Co innego gdyby każda z kamer znajdowała się w innej odległości od obiektu - ale powtarzam, NIE ma szans, żeby powiększenie wyglądało tak jak to zostało pokazane w "Endgame".
przede wszystkim, czlowiek to nie maszyna, czlowiek nie da rady zakodowac obrazu tak jak robi to komputer, tak samo nie da rady go odkodowac, wiec porownanie z szepczacymi ludzmi jest akurat bez sensu. ale jesli chcesz dobre porownanie - wiele anten radiowych jest w stanie odebrac duzo slabszy sygnal niz kazda z nich pojedynczo. to o to mi chodzi.

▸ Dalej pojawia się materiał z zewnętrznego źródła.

-- ==== Sys2Proof/Machine/Data.lean ====
section
/-! DEFINITION. The records the device's state is made of: paths and teams (R12), crews, cores and
their arrays, engine commands, grids and carts, contexts and queues, speculation domains, the fabric,
clocks and bring-up. Every record is plain data. -/

namespace Sys2Proof.Machine

/-! ### Paths and teams -/

/-- A serial stack entry (R159, Table 3). -/
structure StackEntry where
  indirect : Bool
  outer    : Mask
  pend     : Mask
  ppc      : BitVec 56
  join     : BitVec 56
  rsm      : Bool
  deriving DecidableEq, Repr

/-- A `macro` word being executed (R125, R153): its number, parameters and next operation. -/
structure MacroRun where
  num : Nat
  p0  : Byte
  p1  : Byte
  idx : Nat
  deriving DecidableEq, Repr

/-- What a path that is not ready waits for (R47). -/
inductive Wait where
  /-- Nothing: the path may issue. -/
  | none
  /-- Completion flags: a clause's WAIT, `flwait`, or a busy flag of its own slot (R122, R127, R307). -/
  | flags (m : BitVec 12)
  /-- The `join` at which a divided team merges (R20). -/
  | join
  /-- Full/empty words: the lanes not in the done mask wait, for these words of crews' scratchpads to be
  full, or empty (R259, R261). -/
  | fullEmpty (words : List (Nat × Nat × Bool))
  /-- An instance of a barrier (R310). -/
  | bar (scope : BarScope) (id : BitVec 2) (inst : Nat)
  /-- `mwait`, with the TSC at which reason 1 ends it (R313). -/
  | mwait (deadline : Option Nat) (d : SReg)
  /-- `wfi`, likewise (R406). -/
  | wfi (deadline : Option Nat) (d : SReg)
  /-- The end of a grace period (R316). -/
  | grwait (period : Nat) (d : SReg)
  /-- The departure from a boundary (R319). -/
  | step (s : Nat) (d : SReg)
  /-- Copy tags named in a mask: some clear, or all clear (R309). -/
  | tags (mask : BitVec 64) (all : Bool)
  /-- The late value of a register the next instruction reads (R63, R304). -/
  | late
  /-- A remote request (R267). -/
  | remote (serial : Nat)
  /-- A semaphore read to be served at the end of the tick (R412). -/
  | sem (n : Nat) (d : SReg)
  /-- An ATS translation or page response (R445). -/
  | ats (port : Bool) (page : Nat)
  /-- The rendezvous of an `mcoop` (R297). -/
  | mcoop
  /-- What a release waits for (R220, R282, R305). -/
  | release
  /-- Room in a queue or table: array queue, engine queue, held copies, grids, miss entries; a line that an
  engine command owns. -/
  | room
  /-- A stalled `spawn`: a free cart (R40, R47). -/
  | spawn
  /-- A `frz` of its own context, until the freeze takes effect (R404, R461). -/
  | frz
  /-- The departure of the device, before a load of a pod-shared region (R240, R270). -/
  | boundary
  /-- A stop: only `tret`, a kill or a squash ends it (R447). -/
  | stopped
  deriving DecidableEq, Repr

/-- A stop of a path (R447, R448, R451). -/
structure Stop where
  handle : BitVec 64
  cause  : Nat
  sub    : Nat
  deriving DecidableEq, Repr

/-- A poisoned result not yet reported (R248): the flag of the operation, its PC, its done mask and
the registers of its destination: a vector register as its number, a uniform one as 256 + its number. -/
structure PoisonNote where
  flag   : Option Nat
  loadpc : DWord
  done   : Mask
  vregs  : List Nat
  lane   : Nat
  addr   : DWord
  /-- The access: 0 a load, 2 an atomic (R450, DETAIL). -/
  kind   : Nat
  deriving DecidableEq, Repr

/-- A path's monitor (R312, R313): the armed flake, whether a write landed on it since. -/
structure Monitor where
  flake    : Nat
  landed   : Bool
  restored : Bool
  deriving DecidableEq, Repr

/-- The per-path state of R12, with the clause position of R125 and the path's wait. -/
structure Path where
  /-- The path exists: it has been created and has not ended (R161). -/
  live     : Bool
  pc       : DWord
  inClause : Bool
  hdrAddr  : DWord
  hdrWord  : Word
  widx     : Nat
  ll       : Nat
  mac      : Option MacroRun
  xm       : Mask
  md       : BitVec 24
  status   : BitVec 7
  flags    : BitVec 12
  stack    : List StackEntry
  domain   : Mask
  wait     : Wait
  done     : Mask
  stop     : Option Stop
  monitor  : Option Monitor
  pend0    : Bool
  pend2    : Bool
  /-- The tick at which a DOORBELL ended its `wfi`, and the register of the reason, until it issues again (R406). -/
  woke     : Option (Nat × SReg)
  age      : Nat
  poison   : List PoisonNote
  /-- Flakes whose stores failed (R247, R457): the key of the line or of the versioned copy, and the
  virtual address. -/
  failed   : List (Nat × Nat)
  /-- A release fence stands earlier in the path, at this scope, the widest of them: its later stores are release
  events of that scope (R220). -/
  fenced   : Option Scope
  deriving DecidableEq, Repr

/-- A path that does not exist. -/
def Path.none : Path where
  live := false
  pc := 0
  inClause := false
  hdrAddr := 0
  hdrWord := 0
  widx := 0
  ll := 0
  mac := Option.none
  xm := 0
  md := 0
  status := 0
  flags := 0
  stack := []
  domain := 0
  wait := Wait.none
  done := 0
  stop := Option.none
  monitor := Option.none
  pend0 := false
  pend2 := false
  woke := Option.none
  age := 0
  poison := []
  failed := []
  fenced := Option.none

/-- Roles of a team (R23), in code order. -/
inductive Role where
  | work | drain | feed | matrix
  deriving DecidableEq, Repr

/-- A team (R12): its registers, masks, paths and the state the spec holds by team. -/
structure Team where
  /-- The team has started and has not retired. -/
  live       : Bool
  crew       : Nat
  num        : Nat
  width      : Nat
  role       : Role
  budget     : Nat
  s          : Store DWord
  p          : Store Mask
  /-- Vector registers, keyed reg × 1,024 + lane. -/
  v          : Store Word
  retired    : Mask
  grace      : Nat
  divided    : Bool
  djoin      : DWord
  /-- The serial counter at the division: what has a lower number precedes both paths (R222). -/
  divSer     : Nat
  path0      : Path
  path1      : Path
  /-- Arrivals made, keyed scope × 4 + id (R310). -/
  barArr     : Store Nat
  stepMember : Bool
  stepAt     : Option Nat
  killed     : Bool
  /-- Registers whose stored word has an uncorrectable error (R455). -/
  vErr       : List Nat
  sErr       : List Nat
  deriving DecidableEq, Repr

/-- No team. -/
def Team.none : Team where
  live := false
  crew := 0
  num := 0
  width := 0
  role := Role.work
  budget := 0
  s := []
  p := []
  v := []
  retired := 0
  grace := 0
  divided := false
  djoin := 0
  divSer := 0
  path0 := Path.none
  path1 := Path.none
  barArr := []
  stepMember := false
  stepAt := Option.none
  killed := false
  vErr := []
  sErr := []

/-! ### Cores and crews -/

/-- One operation of the macro control store (R151): its words and substitution bits. -/
structure MacroOp where
  w0   : Word
  w1   : Word
  subd : Bool
  suba : Bool
  subb : Bool
  deriving DecidableEq, Repr

/-- A crew (R11, R25): its place, its scratchpad with full/empty bits, its copy tags. -/
structure Crew where
  live     : Bool
  grid     : Nat
  lin      : Nat
  x        : Nat
  y        : Nat
  z        : Nat
  cluster  : Nat
  cidx     : Nat
  /-- die × 288 + CORE. -/
  core     : Nat
  slot     : Nat
  size     : Nat
  scratch  : Store Byte
  full     : Store Bool
  spPoison : List Nat
  tags     : BitVec 64
  tagErr   : BitVec 64
  /-- The widest scope of the commands that have cleared a tag since a wait observed it, where wider than
  the crew (R234). -/
  tagScope : Store Scope
  issues   : Nat
  /-- The version of its grid when it was placed, which stays taken while the crew remains (R39). -/
  origin   : Nat
  macros   : List (List MacroOp)
  matrix   : Bool
  mcoops   : Nat
  gated    : Bool
  frozen   : Bool
  /-- The done masks of its paths at the freeze, by team (R463). -/
  shown    : List (Nat × Mask × Mask)
  teams    : List Nat
  /-- Vector register demand in bytes (R25). -/
  demand   : Nat
  deriving DecidableEq, Repr

/-- No crew. -/
def Crew.none : Crew where
  live := false
  grid := 0
  lin := 0
  x := 0
  y := 0
  z := 0
  cluster := 0
  cidx := 0
  core := 0
  slot := 0
  size := 0
  scratch := []
  full := []
  spPoison := []
  tags := 0
  tagErr := 0
  tagScope := []
  issues := 0
  origin := 0
  macros := []
  matrix := false
  mcoops := 0
  gated := false
  frozen := false
  shown := []
  teams := []
  demand := 0

/-- A format block (R108). -/
structure FmtBlock where
  elem    : Nat
  layout  : Nat
  skind   : Nat
  sfmt    : Nat
  group   : Nat
  sstride : Nat
  zstride : Nat
  saddr   : DWord
  zaddr   : DWord
  deriving DecidableEq, Repr

/-- A recorded drain scale (R294): the array's address and its scale format. -/
structure DrainScale where
  addr : DWord
  fmt  : Nat
  deriving DecidableEq, Repr

/-- A multiply's operands, snapshotted at its issue (R292, R293). Scale and zero-point values of the
prologue are read at issue: keyed by row and group. -/
structure MulCmd where
  slotA : Nat
  slotB0 : Nat
  slotB1 : Option Nat
  coreA : Nat
  coreB : Nat
  fa    : FmtBlock
  fb    : FmtBlock
  double : Bool
  zero  : Bool
  klen  : Nat
  scalesA : Store (BitVec 32)
  scalesB : Store (BitVec 32)
  zerosA  : Store (BitVec 4)
  zerosB  : Store (BitVec 4)
  /-- How far each accumulator is, where a drain has looked meanwhile: 0 not begun, and otherwise one more than the products
  already added (R302). -/
  added   : Store Nat
  deriving DecidableEq, Repr

/-- A queued matrix instruction (R281). -/
inductive ArrayOp where
  | trel (slot : Nat)
  | tld (slot first count : Nat) (crew spaddr : Nat)
  | mul (m : MulCmd)
  | mclr (banks : BitVec 2)
  | coop (m : MulCmd) (cores : List Nat)
  | tzero (slot : Nat)
  | ttrans (dst src : Nat) (two : Bool)
  deriving DecidableEq, Repr

/-- An array-queue entry: the issuing path, its place in the issue order, the operation, and the bytes that
copies not ordered with it have overwritten in slots: core, byte, old value (R283). -/
structure ArrayEntry where
  r      : PathRef
  serial : Nat
  op     : ArrayOp
  old    : List (Nat × Nat × Byte)
  deriving DecidableEq, Repr

/-- The state of one core: pool boundaries are control registers; here the array, the tile store,
the queue and the issue order (R276 to R284, R432). -/
structure CoreSt where
  claimed : BitVec 32
  /-- Slots whose handle a `trel` has ended (R286). -/
  ending  : BitVec 32
  /-- The issue number of an executed `trel`, by slot: the slot is free once the copies that name it,
  issued before, have completed (R286). -/
  ended   : Store Nat
  gens    : Store Nat
  slots   : Store Byte
  slotPoison : List Nat
  /-- Accumulators as binary32, keyed bank × 4,096 + 64 m + n. -/
  acc     : Store Word
  accPoison : List Nat
  fa      : Option DWord
  fb      : Option DWord
  scaleA0 : Option DrainScale
  scaleB0 : Option DrainScale
  scaleA1 : Option DrainScale
  scaleB1 : Option DrainScale
  queue   : List ArrayEntry
  /-- Slot bytes that copies not yet complete have overwritten: the copy's serial number, the byte, its old
  value (R283). -/
  racing  : List (Nat × Nat × Byte)
  /-- The places, in the order of R432, of the paths that its two sequencers issued last: crew slot, TEAM, PATH. -/
  lastV   : Option Nat
  lastU   : Option Nat
  macros  : List (List MacroOp)
  deriving DecidableEq, Repr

no i cóż da sfilmowanie twarzy pod innym kątem?? A składowe będą się mieściły dalej w przedziale wartości niskoczęstotliwościowych
da duzo bo to nie sa czestotliwosci fali swietlnej tylko wyimaginowane czestotliwosci, dlatego ich suma po odpowiednim przetworzeniu moze spokojnie dac rowniez inne czestotliwosci.

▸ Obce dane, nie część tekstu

/-- CYC of the die that holds a unit's copies, from which the bound of R230 counts. -/
def State.unitCyc (s : State) (unit : Nat) : Nat := (s.die (decide (dieOfUnit unit = 1))).cyc

/-- Fill the flake of a key into a unit, keeping bytes it already holds. Each byte carries the mark of what it was
copied from (R456). -/
def State.fillFlake (s : State) (unit : Nat) (k : Nat) (src : Nat → Byte × Bool) : State :=
  let base := k / 32 * 32
  (List.range 32).foldl (fun s i =>
    if (s.copyByte unit (base + i)).valid then s
    else s.setCopy unit (base + i) (.filled (src (base + i)).1 (s.unitCyc unit) (src (base + i)).2)) s

/-- A load in version 0 of a remote-die line fills the L1 (unless bypassed) and the remote-data
cache. -/
def State.fillLoad (s : State) (core : Nat) (home : Bool) (k : Nat) (bypass : Bool) : State :=
  if remoteDie core home k then
    let rdc := rdcUnit (dieOfCore core)
    let s := s.fillFlake rdc k fun i => (s.memByte i, s.poisoned i 1)
    if bypass || !s.hasL1 core then s
    else s.fillFlake core k fun i => ((s.copyByte rdc i).val, (s.copyByte rdc i).poison)
  else s

/-- The entries of one unit's copies: key and byte. -/
def State.copiesOf (s : State) (unit : Nat) : List (Nat × CopyByte) :=
  s.copies.filterMap fun x => if x.1 / 2 ^ 60 = unit then some (x.1 % 2 ^ 60, x.2) else none

/-- A die's clock has stopped for a relock (R488). -/
def State.stopped (s : State) (d : Bool) : Bool :=
  match (s.die d).relock with
  | none => false
  | some t => decide (t ≤ s.tsc)

/-- No traffic crosses between the dies: a quiesce is asked for, or the clock of one of them has stopped (R466, R488). -/
def State.crossStop (s : State) : Bool := s.dq || s.stopped false || s.stopped true

/-- Drop a unit's copies that satisfy a test: all but dirty bytes whose write-back waits to cross. -/
def State.dropCopies (s : State) (unit : Nat) (f : Nat → Bool) : State :=
  { s with copies := s.copies.filter fun x => !(x.1 / 2 ^ 60 == unit && f (x.1 % 2 ^ 60)) || (x.2.dirty && s.crossStop) }

end Sys2Proof.Machine
end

Zgadza się - zrobisz masę pomiarów, i uzyskasz obraz zawierający niskie częstotliwości tyle, że pozbawione szumu (najlepiej gdyby liczba obrazów dążyła do nieskończonośc, nieprawdaż?i). Nie przekroczysz w ten sposób praw fizyki - wyższe składowe nie wezmą się "z powietrza".
to nie sa prawa fizyki - chyba ze piszesz o czestotliwosciach fali swietlnej. w takim przypadku piszesz bzdury, bo to nie te czestotliwosci sa obcinane. jesli natomiast piszesz o czestotliwosciach wynikajacych z kwantyzacji obrazu, to musisz zdawac sobie sprawe z tego, ze powstaja one za pomoca pewnego przeksztalcenia i z tymi fizycznymi maja niewiele wspolnego. zapewne wiesz rownie, ze wystarczy przesunac kamere w bok o kilka centymetrow zeby juz zupelnie inne skladowe byly zakodowane. tak samo dwa zsumowane obrazy moga dac wyzsze czestotliwosci niz kazdy z nich osobno, wlasnie dlatego ze nie sa to wielkosci fizyczne.
Co do potocznie pojmowanej "logiki"; w większości zagadnień rozumowanie na "zdrowy chłopski rozum" okazuje się całkowicie niezgodne z rzeczywistością.
wiec ok, nie na chlopski rozum, lecz z praw statystyki: czym wiecej zrobisz pomiarow tym wieksza dokladnosc uzyskasz. jesli sie nie zgadzasz - akapit wyzej jest wytlumaczenie.
My jsme Borgove. Budete asimilovani. Odpor je marny.